Несколько дней спустя, когда Быстрова в своей маленькой комнатке укладывала чемодан, готовясь к отъезду в Батуми, к ней заглянули замполит Станицын и капитан Мегрелишвили. Наташа обрадовалась, приготовила чай, усадила офицеров за стол. Она рассматривала близких и милых ее сердцу однополчан, будто не видела их целую вечность.

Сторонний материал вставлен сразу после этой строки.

/-- RESUME that passes its checks starts its release. -/
theorem doResume_ok {m : Mach} {i : Issuer} {p : Pkt} (hlen : p.body.length = 7) (hscope : scopeOk m p.body 0 = true)
    (hflags : (wAt p.body 6).toNat < 2) (himm : nbit (wAt p.body 6).toNat 0 = true → (scopeAt m p.body 0).kind ≠ 6)
    (hstitch : stitchOverlaps m (scopeAt m p.body 0) = false)
    (hhalt : nbit (wAt p.body 6).toNat 0 = false → haltOverlaps m (scopeAt m p.body 0)
      (if nbit (wAt p.body 6).toNat 0 then 0 else resolveT m (leadOf (scopeAt m p.body 0).kind) (w64At p.body 4)) = false)
    (hst : waypointStatus m i (scopeAt m p.body 0) 2 (leadOf (scopeAt m p.body 0).kind)
      (if nbit (wAt p.body 6).toNat 0 then 0 else w64At p.body 4) (if nbit (wAt p.body 6).toNat 0 then 0 else 1) false false = 0) :
    doResume m i p =
      startResume m i p.cookie p.body (scopeAt m p.body 0)
        (if nbit (wAt p.body 6).toNat 0 then 0 else resolveT m (leadOf (scopeAt m p.body 0).kind) (w64At p.body 4)) false := by
  have hform : (p.body.length != 7 || !scopeOk m p.body 0 || decide (2 ≤ (wAt p.body 6).toNat) ||
      (nbit (wAt p.body 6).toNat 0 && (scopeAt m p.body 0).kind == 6)) = false := by
    simpa [hlen, hscope, hflags] using himm
  have hbusy : (stitchOverlaps m (scopeAt m p.body 0) || (!nbit (wAt p.body 6).toNat 0 && haltOverlaps m (scopeAt m p.body 0)
      (if nbit (wAt p.body 6).toNat 0 then 0 else resolveT m (leadOf (scopeAt m p.body 0).kind) (w64At p.body 4)))) = false := by
    rw [hstitch, Bool.false_or, Bool.and_eq_false_imp]
    intro hb
    exact hhalt (by simpa using hb)
  dsimp only [doResume]
  rw [hform, hbusy, hst]
  rfl

/-- STEP that passes its checks starts its step. -/
theorem doStep_ok {m : Mach} {i : Issuer} {p : Pkt} (hlen : p.body.length = 8) (hscope : scopeOk m p.body 0 = true)
    (hres : wfld (wAt p.body 6) 2 14 = 0)
    (hmode : wfld (wAt p.body 6) 0 2 = 0 ∧ (scopeAt m p.body 0).kind = 0 ∧ wfld (wAt p.body 6) 16 16 ≠ 0 ∨
      wfld (wAt p.body 6) 0 2 = 1 ∧ (scopeAt m p.body 0).kind = 1 ∧ wfld (wAt p.body 6) 16 16 ≠ 0 ∨
      wfld (wAt p.body 6) 0 2 = 2 ∧ (wAt p.body 7).toNat ≠ 0)
    (hstitch : stitchOverlaps m (scopeAt m p.body 0) = false)
    (hhalt : haltOverlaps m (scopeAt m p.body 0) (resolveT m (leadOf (scopeAt m p.body 0).kind) (w64At p.body 4)) = false)
    (hst : waypointStatus m i (scopeAt m p.body 0) 2 (leadOf (scopeAt m p.body 0).kind) (w64At p.body 4)
      (if wfld (wAt p.body 6) 0 2 = 2 then 2 else 1) false false = 0) :
    doStep m i p =
      startStep m i p (scopeAt m p.body 0) (resolveT m (leadOf (scopeAt m p.body 0).kind) (w64At p.body 4)) := by
  dsimp only [doStep]
  rw [hlen, hscope, hres, hstitch, hhalt]
  rcases hmode with ⟨hm, hk, hl⟩ | ⟨hm, hk, hl⟩ | ⟨hm, hn⟩
  · rw [hm] at hst ⊢
    rw [show ((scopeAt m p.body 0).kind != 0 || wfld (wAt p.body 6) 16 16 == 0) = false by simp [hk, hl]]
    exact if_neg (by rw [bne_iff_ne]; exact not_not_intro hst)
  · rw [hm] at hst ⊢
    rw [show ((scopeAt m p.body 0).kind != 1 || wfld (wAt p.body 6) 16 16 == 0) = false by simp [hk, hl]]
    exact if_neg (by rw [bne_iff_ne]; exact not_not_intro hst)
  · rw [hm] at hst ⊢
    rw [show ((wAt p.body 7).toNat == 0) = false by simpa using hn]
    exact if_neg (by rw [bne_iff_ne]; exact not_not_intro hst)

/-- HEADCOUNT that passes its checks starts its gathers. -/
theorem doHeadcount_ok {m : Mach} {i : Issuer} {p : Pkt} {routine : Bool} (hlen : p.body.length = 5)
    (hscope : scopeOk m p.body 0 = true) (hq : headcountQuery (wAt p.body 4).toNat = true)
    (hdark : scopeDark m (scopeAt m p.body 0) = false)
    (hlevel : if 0x32 ≤ (wAt p.body 4).toNat then ∃ k < 256, 1 ≤ issLevel m i k else scopeLevel m i (scopeAt m p.body 0) 1 = true)
    (hmoved : scopeMoved m (scopeAt m p.body 0) = false) :
    doHeadcount m i p routine = startHeadcount m i p (scopeAt m p.body 0) (wAt p.body 4).toNat routine := by
  have hl : (if decide (0x32 ≤ (wAt p.body 4).toNat) = true then (List.range 256).any (fun x => decide (1 ≤ issLevel m i x))
      else scopeLevel m i (scopeAt m p.body 0) 1) = true := by
    by_cases hw : 0x32 ≤ (wAt p.body 4).toNat
    · rw [if_pos hw] at hlevel
      obtain ⟨k, hk, hlev⟩ := hlevel
      rw [if_pos (decide_eq_true hw), List.any_eq_true]
      exact ⟨k, List.mem_range.mpr hk, decide_eq_true hlev⟩
    · rw [if_neg hw] at hlevel
      rw [if_neg (by simpa using hw), hlevel]
  dsimp only [doHeadcount]
  rw [hl, hscope, hq, hdark, hmoved, hlen]
  rfl

/-- Settles O9. -/
theorem runControlCommandsComplete : Obligations.RunControlCommandsComplete := by
  unfold Obligations.RunControlCommandsComplete
  refine ⟨?_, ?_, ?_, ?_⟩
  · intro p s h m sc flags imm hlen hscope hflags himm hst
    dsimp only [HostDone, Done, exec, execHaltCmd]
    exact hostRow_completes h (doHalt_ok hlen hscope hflags himm hst)
  · intro p s h m sc flags imm at_ hlen hscope hflags himm hstitch hhalt hst
    dsimp only [HostDone, Done, exec, execResumeCmd]
    exact hostRow_completes h (doResume_ok hlen hscope hflags himm hstitch hhalt hst)
  · intro p s h m sc w mode limit at_ hlen hscope hres hmode hstitch hhalt hst
    dsimp only [HostDone, Done, exec, execStepCmd]
    exact hostRow_completes h (doStep_ok hlen hscope hres hmode hstitch hhalt hst)
  · intro p s h m sc q hlen hscope hq hdark hlevel hmoved
    dsimp only [HostDone, Done, exec, execHeadcount]
    exact hostRow_completes h (doHeadcount_ok hlen hscope hq hdark hlevel hmoved)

Еще недавно Арчил Мегрелишвили летал с ней в одном звене. Их командиром был Никитин… «Славная тройка мы были!» — с грустью подумала Наташа. Теперь Мегрелишвили был командиром звена. Полк Смирнова почти на одну треть был укомплектован молодыми летчиками. За два с лишним месяца беспрерывных боев много пилотов выбыло из строя. Некоторые — навсегда, другие находились на излечении в госпиталях. Наташе тяжело было узнавать о потерях, в свое время скрытых от нее товарищами.

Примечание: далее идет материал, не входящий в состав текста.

-- ==== Sys2Proof/Decode.lean ====
section
/-! DEFINITION. The decoder, total on every word of every port and on every record, and the encoder
(`30_encoding.md` R80 to R85, R90). -/

namespace Sys2Proof

/-! ## Command words -/

/-- `OP` = bits 63:56 (R81). -/
def cmdOp (w : Word64) : BitVec 8 := w.extractLsb' 56 8

/-- `B` = bits 55:32 (R81). -/
def cmdB (w : Word64) : BitVec 24 := w.extractLsb' 32 24

/-- `A` = bits 31:0 (R81). -/
def cmdA (w : Word64) : Word32 := w.extractLsb' 0 32

/-- `OP ++ B ++ A` (R81). -/
def cmdWord (op : BitVec 8) (b : BitVec 24) (a : Word32) : Word64 := op ++ b ++ a

/-- Why a word is no command on its port: the three cases (a), (b), (c) of R85. Not reported by the hardware. -/
inductive IllegalCause where
  /-- R85(a): `OP` is 0x00 or 0x0B to 0xFF. -/
  | reservedOpcode
  /-- R85(b): a field that R82 shows as 0 is not zero. -/
  | nonzeroField
  /-- R85(c): the word arrived on a port where R84 does not allow it. -/
  | wrongPort
  deriving DecidableEq, Repr

/-- The "port" column of R82 (R84). A record is no port word. -/
def Instr.ports : Instr → List Port
  | .play _ _ => [.control]
  | .setSampleRate _ => [.control]
  | .getSampleRate => [.control]
  | .setSampleRange _ => [.control]
  | .getSampleRange => [.control]
  | .setBufferSize _ => [.control]
  | .setOrMask _ => [.control]
  | .connect _ => [.control]
  | .getFormat _ => [.control, .stream]
  | .pull => [.stream]
  | .effect _ => []

/-- R85(b) and (c) for a word whose opcode is legal. -/
def acceptOn (p : Port) (fieldsZero : Bool) (i : Instr) : Except IllegalCause Instr :=
  if fieldsZero then
    if p ∈ i.ports then .ok i else .error .wrongPort
  else .error .nonzeroField

/-- The decoder of a port: the opcode map of R82. -/
def decodeCommand (p : Port) (w : Word64) : Except IllegalCause Instr :=
  let a := cmdA w
  let b := cmdB w
  match (cmdOp w).toNat with
  | 0x01 => acceptOn p true (.play a b)
  | 0x02 => acceptOn p (b == 0#24) (.setSampleRate a)
  | 0x03 => acceptOn p (b == 0#24 && a == 0#32) .getSampleRate
  | 0x04 => acceptOn p (b == 0#24) (.setSampleRange a)
  | 0x05 => acceptOn p (b == 0#24 && a == 0#32) .getSampleRange
  | 0x06 => acceptOn p (b == 0#24) (.setBufferSize a)
  | 0x07 => acceptOn p (b == 0#24) (.setOrMask a)
  | 0x08 => acceptOn p (b == 0#24) (.connect a)
  | 0x09 => acceptOn p (b == 0#24 && a == 0#32) (.getFormat p)
  | 0x0A => acceptOn p (b == 0#24 && a == 0#32) .pull
  | _ => .error .reservedOpcode

/-! ## Records -/

/-- A record as it lies in memory: sixteen 32-bit words, word `i` at byte offset `4*i` (R90). -/
abbrev Record := Vector Word32 16

/-- The field order of R90. The reserved word 15 is not among the words read (R68, R92). -/
def Effect.ofWords (word : Nat → Word32) : Effect where
  freq := word 0
  vol := word 1
  duration := word 2
  tpSel := word 3
  tpParam := word 4
  fx0 := ⟨word 5, word 6, word 7⟩
  fx1 := ⟨word 8, word 9, word 10⟩
  fx2 := ⟨word 11, word 12, word 13⟩
  steps := word 14

/-- Every 64-byte block is a record (R97): decoding rejects none. -/
def decodeRecord (v : Record) : Effect := Effect.ofWords fun i => (v[i]?).getD 0#32

/-- The sixteen words of a record; the reserved word is written 0 (R90, R95). -/
def Effect.toRecord (r : Effect) : Record :=
  #v[r.freq, r.vol, r.duration, r.tpSel, r.tpParam,
     r.fx0.sel, r.fx0.p0, r.fx0.p1, r.fx1.sel, r.fx1.p0, r.fx1.p1, r.fx2.sel, r.fx2.p0, r.fx2.p1,
     r.steps, 0#32]

/-! ## Both forms together -/

/-- Where an instruction stands encoded: a word on a port, or a record in memory. -/
inductive Encoded where
  | command (p : Port) (w : Word64)
  | record (v : Record)
  deriving DecidableEq, Repr

/-- The decoder of the block. -/
def decode : Encoded → Except IllegalCause Instr
  | .command p w => decodeCommand p w
  | .record v => .ok (.effect (decodeRecord v))

/-- The encoder, from the tables of R82 and R90. -/
def encode : Instr → Encoded
  | .play base len => .command .control (cmdWord 0x01#8 len base)
  | .setSampleRate a => .command .control (cmdWord 0x02#8 0#24 a)
  | .getSampleRate => .command .control (cmdWord 0x03#8 0#24 0#32)
  | .setSampleRange a => .command .control (cmdWord 0x04#8 0#24 a)
  | .getSampleRange => .command .control (cmdWord 0x05#8 0#24 0#32)
  | .setBufferSize a => .command .control (cmdWord 0x06#8 0#24 a)
  | .setOrMask a => .command .control (cmdWord 0x07#8 0#24 a)
  | .connect a => .command .control (cmdWord 0x08#8 0#24 a)
  | .getFormat p => .command p (cmdWord 0x09#8 0#24 0#32)
  | .pull => .command .stream (cmdWord 0x0A#8 0#24 0#32)
  | .effect r => .record r.toRecord

/-! ## The opcode table's numbering -/

/-- The record whose bits are `w`, word 0 at bits 31:0 (the EFFECT row of the opcode table). -/
def recordOfNat (w : Nat) : Record := Vector.ofFn fun i => BitVec.ofNat 32 (w >>> (32 * i.val))

/-- The port on which a table word is legal: the control port before the stream port (GET_FORMAT is legal on
both); a word legal on neither is offered to the control port (entry 16). -/
def tablePort (w : Word64) : Port :=
  match decodeCommand .control w, decodeCommand .stream w with
  | .error _, .ok _ => .stream
  | _, _ => .control

/-- The instruction of an opcode-table row. A row of 64 bits is a command word; the only other row is the
record, of 512 bits, whose bits above `nbits` are zero where it is cut short (entry 16). -/
def decodeTableWord (nbits w : Nat) : Option Instr :=
  if nbits = 64 then (decodeCommand (tablePort (BitVec.ofNat 64 w)) (BitVec.ofNat 64 w)).toOption
  else if nbits ≤ 512 then some (.effect (decodeRecord (recordOfNat w)))
  else none

end Sys2Proof
end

Яков Иванович Станицын, неторопливо попивая чай, говорил о Наташином отдыхе, советовал ей не грустить и набираться здоровья.
Мегрелишвили рассказывал о грузинских обычаях и гостеприимстве, шутливо уверял Наташу, что в селении в ее честь будет устроен настоящий пир, просил не забывать своих товарищей и выпить за них добрую чарку вина.
— Выпью обязательно! — обещала Наташа.
— Ты заезжай и к моим родным. Поживи у них недельку! До моего дома от Батуми — пустяк. Поездом до станции Натанеби, а там — на Махарадзе… Я тебе адрес дам и подробный план начерчу…
— Разрешите войти? — раздался за дверью знакомый голос.
— Милости просим! — обрадовалась Наташа.
На пороге стоял командир полка. Станицын и Мегрелишвили встали.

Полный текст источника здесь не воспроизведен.